Even though the long bond is oversold, it hasn’t moved much in recently. Of course, the bond market was closed Monday, so that gave it one less day than stocks to move. 10 year yield is at 1.92% and the 2 year yield is at 1.66%. That makes the 10-2 difference 26 basis points. 

The yield curve has been steepening in the past few weeks. It’s still relatively flat though. There is a 49.1% chance of a rate cut in 2020. A cut would sharply steepen the curve, but I doubt any action will occur.

As you can see from the chart below, the net percentage of fund managers expecting a steeper yield curve is about 60%. It’s near were it was before the past 2 acceleration points in this expansion. 2014 and 2017 were great years for the economy. The yield curve and other markets are expecting 2020 to be another great year. 
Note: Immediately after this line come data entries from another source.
/-- Producers that waited at MAX_CREDITS and now may borrow enter the borrow queue; each that has to wait is counted
(R167). -/
def State.joinBorrow (s : State) : State :=
  s.eng.waits.foldl (fun s w =>
    match s.culm? w.culm, s.task? w.task with
    | some c, some t =>
      if !w.borrow && decide (c.decl.least ≤ c.held.length) && decide (c.held.length < c.decl.most) then
        let wait := s.borrowFree = 0 || s.eng.waits.any (·.borrow)
        let s := s.mapEng (fun e => { e with waits := e.waits.filter (fun x => x != w) ++ [{ w with borrow := true, at_ := s.now }] })
        if wait then s.countPoolWait t.plan else s
      else s
    | _, _ => s) s

/-- Gives out what waiting producers may now have. -/
def State.grantAll : Nat → State → State
  | 0, s => s
  | n + 1, s =>
    let s := s.joinBorrow
    match s.nextGrant with
    | some w => State.grantAll n (s.grant w)
    | none => s

/-- Hands out freed buffers. -/
def State.settleCredits (s : State) : State := State.grantAll s.eng.waits.length s

/-- A culm releases a buffer (R160). -/
def State.releaseBuffer (s : State) (k b : Nat) : State :=
  match s.culm? k with
  | some c => ((s.setCulm k { c with held := c.held.erase b }).freeBuffer b).settleCredits
  | none => s.freeBuffer b

end Sys2Proof.Machine
end

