-- ==== Sys2Proof/Machine/WorkArea.lean ====
section
/-!
DEFINITION. What tasks read and write beside their culms: memory at a value's granularity (R199, R294), the strings that
references name (R189), and the work areas of the operators that spill (R195, R217, R219, R223).
-/

namespace Sys2Proof.Machine

/-! ### How a step ends early -/

/-- What ends the work of a step early: a park, a stop by DMA or with a code of R239, each with its detail and row, host data to
come, or a rejected block. -/
inductive StepEnd where
  | park (w : PageWait)
  | dma (code detail row : Nat)
  | stop (code detail row : Nat)
  | pending
  | block (e : BlockErr)

/-- Reports a block that a check rejected (R140): CBV_LAST_ERR, its counter and source 32. -/
def State.rejectBlock (s : State) (e : BlockErr) (origin : Nat) : State :=
  let s := s.setAll [(F.CBV_LAST_ERR_OFFSET, e.offset), (F.CBV_LAST_ERR_ORIGIN, origin), (F.CBV_LAST_ERR_DETAIL, e.detail),
    (F.CBV_LAST_ERR_CODE, e.code)]
  (s.bump C.cbvReject).raise 32 0 0

/-- Ends a step that could not be finished. -/
def State.endStep (s : State) (t : Task) : StepEnd → State
  | .park w => s.park { t with waits := [w] } .waitPage 3
  | .dma c d r => s.stopDma t c d r
  | .stop c d r => s.stopOp t c d r
  | .pending => s
  | .block e => (s.rejectBlock e (t.tiller.getD 0)).stopOp t e.code e.detail e.offset

/-- Does something for each element of a list, until one of them ends the step. -/
def State.each {α β : Type} (s : State) (f : State → α → State × Except StepEnd β) : List α → State × Except StepEnd (List β)
  | [] => (s, .ok [])
  | a :: as =>
    match f s a with
    | (s, .error e) => (s, .error e)
    | (s, .ok b) =>
      match s.each f as with
      | (s, .error e) => (s, .error e)
      | (s, .ok bs) => (s, .ok (b :: bs))

/-- Goes on with what a step has obtained, or ends the step. -/
def orEnd {α : Type} (r : State × Except StepEnd α) (t : Task) (k : State → α → State) : State :=
  match r with
  | (s, .ok v) => k s v
  | (s, .error e) => s.endStep t e

/-- A task's read of memory (R290 to R292). -/
def State.taskRead (s : State) (t : Task) (p : Place) (len : Nat) : State × Except StepEnd (List Byte) :=
  match s.readMem t p len with
  | (s, .ok b) => (s, .ok b)
  | (s, .park w) => (s, .error (.park w))
  | (s, .stop c d) => (s, .error (.dma c d t.row))
  | (s, .pending) => (s, .error .pending)

/-! ### Strings (R189) -/

/-- The place that a string reference names, and its length (R189). -/
def refPlace (ctx ref : Nat) : Place := if bitOf ref 47 then placeOf 0 0 (ref % 2 ^ 47) else placeOf 1 ctx (ref % 2 ^ 47)
def refLen (ref : Nat) : Nat := ref / 2 ^ 48 % 2 ^ 16

/-- The plan image and operator record of a task. -/
def State.imageOf (s : State) (t : Task) : Image :=
  ((s.plan? t.plan).map (·.image)).getD
    { windows := false, granary := false, viewNode := 0, viewDepth := 0, viewCaps := 0, ops := [], culms := [], tables := [],
      params := [], shape := [] }

/-- The address context of a task. -/
def State.ctxOf (s : State) (t : Task) : Nat := ((s.plan? t.plan).map (·.ctx)).getD 0

/-- The schema of an input port. -/
def State.schemaIn (s : State) (t : Task) (port : Nat) : List (Nat × Nat) := (s.imageOf t).inSchema (s.opRec t) port

/-- The input columns whose strings a program compares, found from its last instruction back; `regs` are the registers that a
later instruction compares. -/
def comparedCols (regs : List Nat) : List ProgInstr → List Nat
  | [] => []
  | i :: is =>
    let rest := regs.filter (· != i.dst)
    let hot := regs.contains i.dst
    match i.op with
    | 0x01 => if hot then i.imm :: comparedCols rest is else comparedCols regs is
    | 0x17 | 0x18 | 0x20 | 0x21 | 0x22 | 0x23 | 0x24 | 0x25 => comparedCols (i.a :: i.b :: rest) is
    | 0x2C => comparedCols (if hot then i.a :: i.b :: rest else regs) is
    | 0x2D => comparedCols (if hot then i.b :: regs else regs) is
    | 0x03 => comparedCols regs is
    | _ => comparedCols rest is

/-- The columns of an input port whose values an operator reads itself: keys, compared columns, extremes, and what MATERIALIZE
copies. A port partitioned on a string makes it read every one. -/
def OpRec.readCols (o : OpRec) (schema : List (Nat × Nat)) (port : Nat) : List Nat :=
  let all := List.range schema.length
  let byString := (List.range 4).any (fun q => o.partitioned q &&
    (o.partCols.take o.partKeys).any (fun c => ((o.schema q).getD c (0, 0)).1 == 0x0F))
  if byString then all
  else if o.kind = Kind.filter || o.kind = Kind.compute then comparedCols [] o.program.reverse
  else if o.kind = Kind.hashJoin then (if port = 0 then o.buildKeys else o.probeKeys)
  else if o.kind = Kind.sort || o.kind = Kind.merge then o.sortKeys.map (·.col)
  else if o.kind = Kind.topk then o.topKeys.map (·.col)
  else if o.kind = Kind.materialize then all
  else if o.kind = Kind.exchange then []
  else o.groupCols ++ (o.aggs.filter (fun a => a.func == 3 || a.func == 4)).map (·.arg)

/-- The strings among them. -/
def OpRec.stringCols (o : OpRec) (schema : List (Nat × Nat)) (port : Nat) : List Nat :=
  (o.readCols schema port).filter (fun c => (schema.getD c (0, 0)).1 == 0x0F)

/-- Reads the string that a value refers to. -/
def State.readString (s : State) (t : Task) (v : Value) : State × Except StepEnd Value :=
  match v with
  | .str r _ =>
    if refLen r = 0 then (s, .ok (.str r []))
    else
      match s.taskRead t (refPlace (s.ctxOf t) r) (refLen r) with
      | (s, .ok b) => (s, .ok (.str r b))
      | (s, .error e) => (s, .error e)
  | v => (s, .ok v)

/-- Reads the strings of rows, in the columns given; `at_` is the row's number in its input block. -/
def State.readStrings (s : State) (t : Task) (cols : List Nat) (at_ : Nat) (rows : List Row) : State × Except StepEnd (List Row) :=
  if cols.isEmpty then (s, .ok rows)
  else s.each (fun s r => s.each (fun s v =>
    if cols.contains v.2 then s.readString { t with row := at_ + r.2 } v.1 else (s, .ok v.1)) r.1.zipIdx) rows.zipIdx

/-! ### Work areas (R195) -/

/-- Bytes of a row by natural widths. -/
def rowBytes (schema : List (Nat × Nat)) : Nat := (schema.map (fun c => tyWidth c.1)).foldl (· + ·) 0

/-- A column as the work area holds it: a string stands as its reference, since no operator makes string bytes (R189). -/
def spillType (c : Nat × Nat) : Nat × Nat := if c.1 = 0x0F then (0x08, 0) else c
def spillValue : Value → Value
  | .str r _ => .num r
  | v => v
def unspill (ty : Nat) (v : Value) : Value :=
  match v with
  | .num r => if ty = 0x0F then .str r [] else v
  | v => v

/-- Rows as the blocks of the work area hold them, one block per column (R130). -/
def spillBlocks (schema : List (Nat × Nat)) (rows : List Row) : List (List Byte) :=
  schema.zipIdx.map (fun c =>
    writeBlock (spillType c.1).1 (spillType c.1).2 (rows.map (fun r => spillValue (r.getD c.2 .null))) 0 none)

/-- Bytes that blocks of given lengths take, each from a multiple of 64 on. -/
def blocksLen (lens : List Nat) : Nat := (lens.map (fun n => roundUp n 64)).foldl (· + ·) 0

/-- The least place of a length below `cap` that is free of the ranges taken. -/
def leastFit (len cap : Nat) (taken : List (Nat × Nat)) : Option Nat :=
  ((0 :: taken.map (fun u => u.1 + u.2)).filter (fun o => decide (o + len ≤ cap) && taken.all (disjoint (o, len)))).min?

/-- What the flows of an operator hold of its work area. -/
def OpRun.taken (r : OpRun) : List (Nat × Nat) := r.flows.flatMap (fun f => f.st.chunks.map (fun c => (c.off, blocksLen c.lens)))

/-- A list in pieces of at most `n`. -/
def piecesOf {α : Type} (n : Nat) : Nat → List α → List (List α)
  | 0, _ => []
  | fuel + 1, l => if l.isEmpty then [] else l.take n :: piecesOf n fuel (l.drop n)

/-- Writes rows to an operator's work area, each entry with its tag, its partition or run, its schema and its rows; WORK_FULL where
one finds no place (R195). The chunks written become the flow's once all of them stand. -/
def State.putChunks (s : State) (t : Task) (taken : List (Nat × Nat)) :
    List (Nat × Nat × List (Nat × Nat) × List Row) → State × Except StepEnd (List Chunk)
  | [] => (s, .ok [])
  | x :: xs =>
    let o := s.opRec t
    let blocks := spillBlocks x.2.2.1 x.2.2.2
    let c : Chunk := { tag := x.1, part := x.2.1, off := 0, lens := blocks.map List.length, rows := x.2.2.2.length }
    let bytes := blocks.flatMap (fun b => b ++ List.replicate (roundUp b.length 64 - b.length) 0#8)
    match leastFit bytes.length o.workLen taken with
    | none => (s, .error (.stop Stop.workFull 0 t.row))
    | some off =>
      match s.writeMem (.task t.id) (placeOf 1 (s.ctxOf t) (o.workBase + off)) bytes with
      | (s, .park w) => (s, .error (.park w))
      | (s, .stop c d) => (s, .error (.dma c d t.row))
      | (s, .pending) => (s, .error .pending)
      | (s, .ok _) =>
        match s.putChunks t (taken ++ [(off, bytes.length)]) xs with
        | (s, .error e) => (s, .error e)
        | (s, .ok cs) => (s, .ok ({ c with off := off } :: cs))

/-- Changes the state of a task's flow. -/
def State.mapSt (s : State) (t : Task) (f : FlowState → FlowState) : State :=
  s.mapFlow t.plan t.op t.index (fun x => { x with st := f x.st })

/-- Puts rows into the work area and lets `f` take them over into the flow's state; the units of 4 KiB written count (R195). -/
def State.spillRows (s : State) (t : Task) (l : List (Nat × Nat × List (Nat × Nat) × List Row))
    (f : List Chunk → FlowState → FlowState) (k : State → State) : State :=
  let taken := ((s.plan? t.plan).map (fun p => (p.run t.op).taken)).getD []
  let l := l.flatMap (fun x => (piecesOf 16384 (x.2.2.2.length + 1) x.2.2.2).map (fun r => (x.1, x.2.1, x.2.2.1, r)))
  orEnd (s.putChunks t taken l) t fun s cs =>
    k ((s.mapSt t (f cs)).addCount C.oprSpill 0 (ceilDiv ((cs.map (fun c => blocksLen c.lens)).foldl (· + ·) 0) 4096))

/-- Reads a chunk back: every block passes the checks of R136. -/
def State.readChunk (s : State) (t : Task) (schema : List (Nat × Nat)) (c : Chunk) : State × Except StepEnd (List Row) :=
  let at_ := (s.opRec t).workBase + c.off
  let cols := (schema.zip c.lens).zipIdx
  let r := s.each (fun s x =>
    match s.taskRead t (placeOf 1 (s.ctxOf t) (at_ + blocksLen (c.lens.take x.2))) x.1.2 with
    | (s, .error e) => (s, .error e)
    | (s, .ok b) =>
      match checkBlock b (spillType x.1.1).1 (fun _ => none) false with
      | .error e => (s, .error (.block e))
      | .ok k => (s, .ok (k.values.map (unspill x.1.1.1)))) cols
  match r with
  | (s, .error e) => (s, .error e)
  | (s, .ok vs) => (s, .ok ((List.range c.rows).map (fun i => vs.map (fun v => v.getD i .null))))

/-- Goes on with the rows of several chunks, the strings that the operator reads among them. -/
def State.withChunks (s : State) (t : Task) (port : Nat) (cs : List Chunk) (k : State → List Row → State) : State :=
  let schema := s.schemaIn t port
  orEnd (s.each (fun s c => s.readChunk t schema c) cs) t fun s l =>
    orEnd (s.readStrings t ((s.opRec t).stringCols schema port) t.row l.flatten) t k

/-- Bytes of what waits in a flow for the work area. -/
def State.waiting (s : State) (t : Task) (st : FlowState) : Nat :=
  st.rows.length * rowBytes (s.schemaIn t 0) +
  st.parts.length * rowBytes (s.schemaIn t (if (s.opRec t).kind = Kind.hashJoin then 1 else 0))

/-- The number of the next run of a sort. -/
def FlowState.nextRun (st : FlowState) : Nat := st.chunks.foldl (fun n c => max n (c.part + 1)) 0

/-- Rows grouped by partition, ascending, each partition's in their order. -/
def byPart (l : List (Nat × Row)) : List (Nat × List Row) :=
  let ks := (l.map (·.1)).foldl (fun ks k => if ks.contains k then ks else (ks.filter (fun x => decide (x < k))) ++ [k] ++
    ks.filter (fun x => decide (k < x))) []
  ks.map (fun k => (k, (l.filter (fun x => x.1 == k)).map (·.2)))

/-- What a flow of a kind that spills writes now (R185, R195): where the rows that wait are more than the flow's working buffers
hold (an aggregation's hold its groups), and the input block ends or they fill the scratch. A run of a sort is written sorted. -/
def State.spillDue (s : State) (t : Task) (atEnd : Bool) : List (Nat × Nat × List (Nat × Nat) × List Row) :=
  let o := s.opRec t
  let st := (s.flow t.plan t.op t.index).st
  let n := s.waiting t st
  let buffers := if o.kind = Kind.sort || o.kind = Kind.hashJoin then 4096 * o.work else 0
  if o.kind = Kind.topk || n ≤ buffers || !(atEnd || decide (scratchTable < n + 4096)) then []
  else
    let schema := s.schemaIn t 0
    let rows := if o.kind = Kind.sort then sortRows schema o.sortKeys st.rows else st.rows
    (if rows.isEmpty then [] else [(0, if o.kind = Kind.sort then st.nextRun else 0, schema, rows)]) ++
    (byPart st.parts).map (fun x => (2, x.1, if o.kind = Kind.hashJoin then s.schemaIn t 1 else schema, x.2))

/-- Writes what is due to the work area, and goes on. -/
def State.spilling (s : State) (t : Task) (atEnd : Bool) (k : State → State) : State :=
  match s.spillDue t atEnd with
  | [] => k s
  | l => s.spillRows t l (fun cs st => { st with rows := [], parts := [], chunks := st.chunks ++ cs }) k

end Sys2Proof.Machine
end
10 year treasury is probably expected to see higher yields before the Fed even thinks about hiking rates. There is literally a 0% chance of a hike next year. As the chart shows, the expectation for a steepening curve has been correlated with the Russell 2000 outperforming the S&P 500. 

That’s because the Russell 2000 has a higher financials weighting. When the market starts to expect the Fed to hike rates, the Russell 2000 will hit a new record high.

Update On Trade War

Rhetoric on trade has moved back and forth for about 2 years. Latest swing is negative. President Trump’s speech at the Economic Club of New York sent stocks modestly lower on Tuesday afternoon. In his speech he stated, a deal with China “could happen soon” as phase one of the trade deal is “close.” 

Stocks fell because of the negative rhetoric which suggests negotiations are ongoing rather than near completion. President Trump stated, “if we don’t make a deal, we’re going to substantially raise the tariffs.”

Many don’t expect the negotiations to fail and there to be new tariffs. But if that happens, the S&P 500 will probably fall 10%. That would be a big hit to consumer spending this holiday shopping season. 

Consumers don’t like higher costs and falling asset prices. Investors were also disappointed in the lack of specifics on the trade deal. But most didn’t expect him to divulge them at a relatively unimportant venue.


The stock market is overbought. CNN fear and greed index is signaling extreme greed and the S&P 500 hasn’t fallen on back to back days for 24 days. I’m looking for a 5% correction soon. Even though phase 1 of the trade deal is likely to be ratified in the next 4 weeks.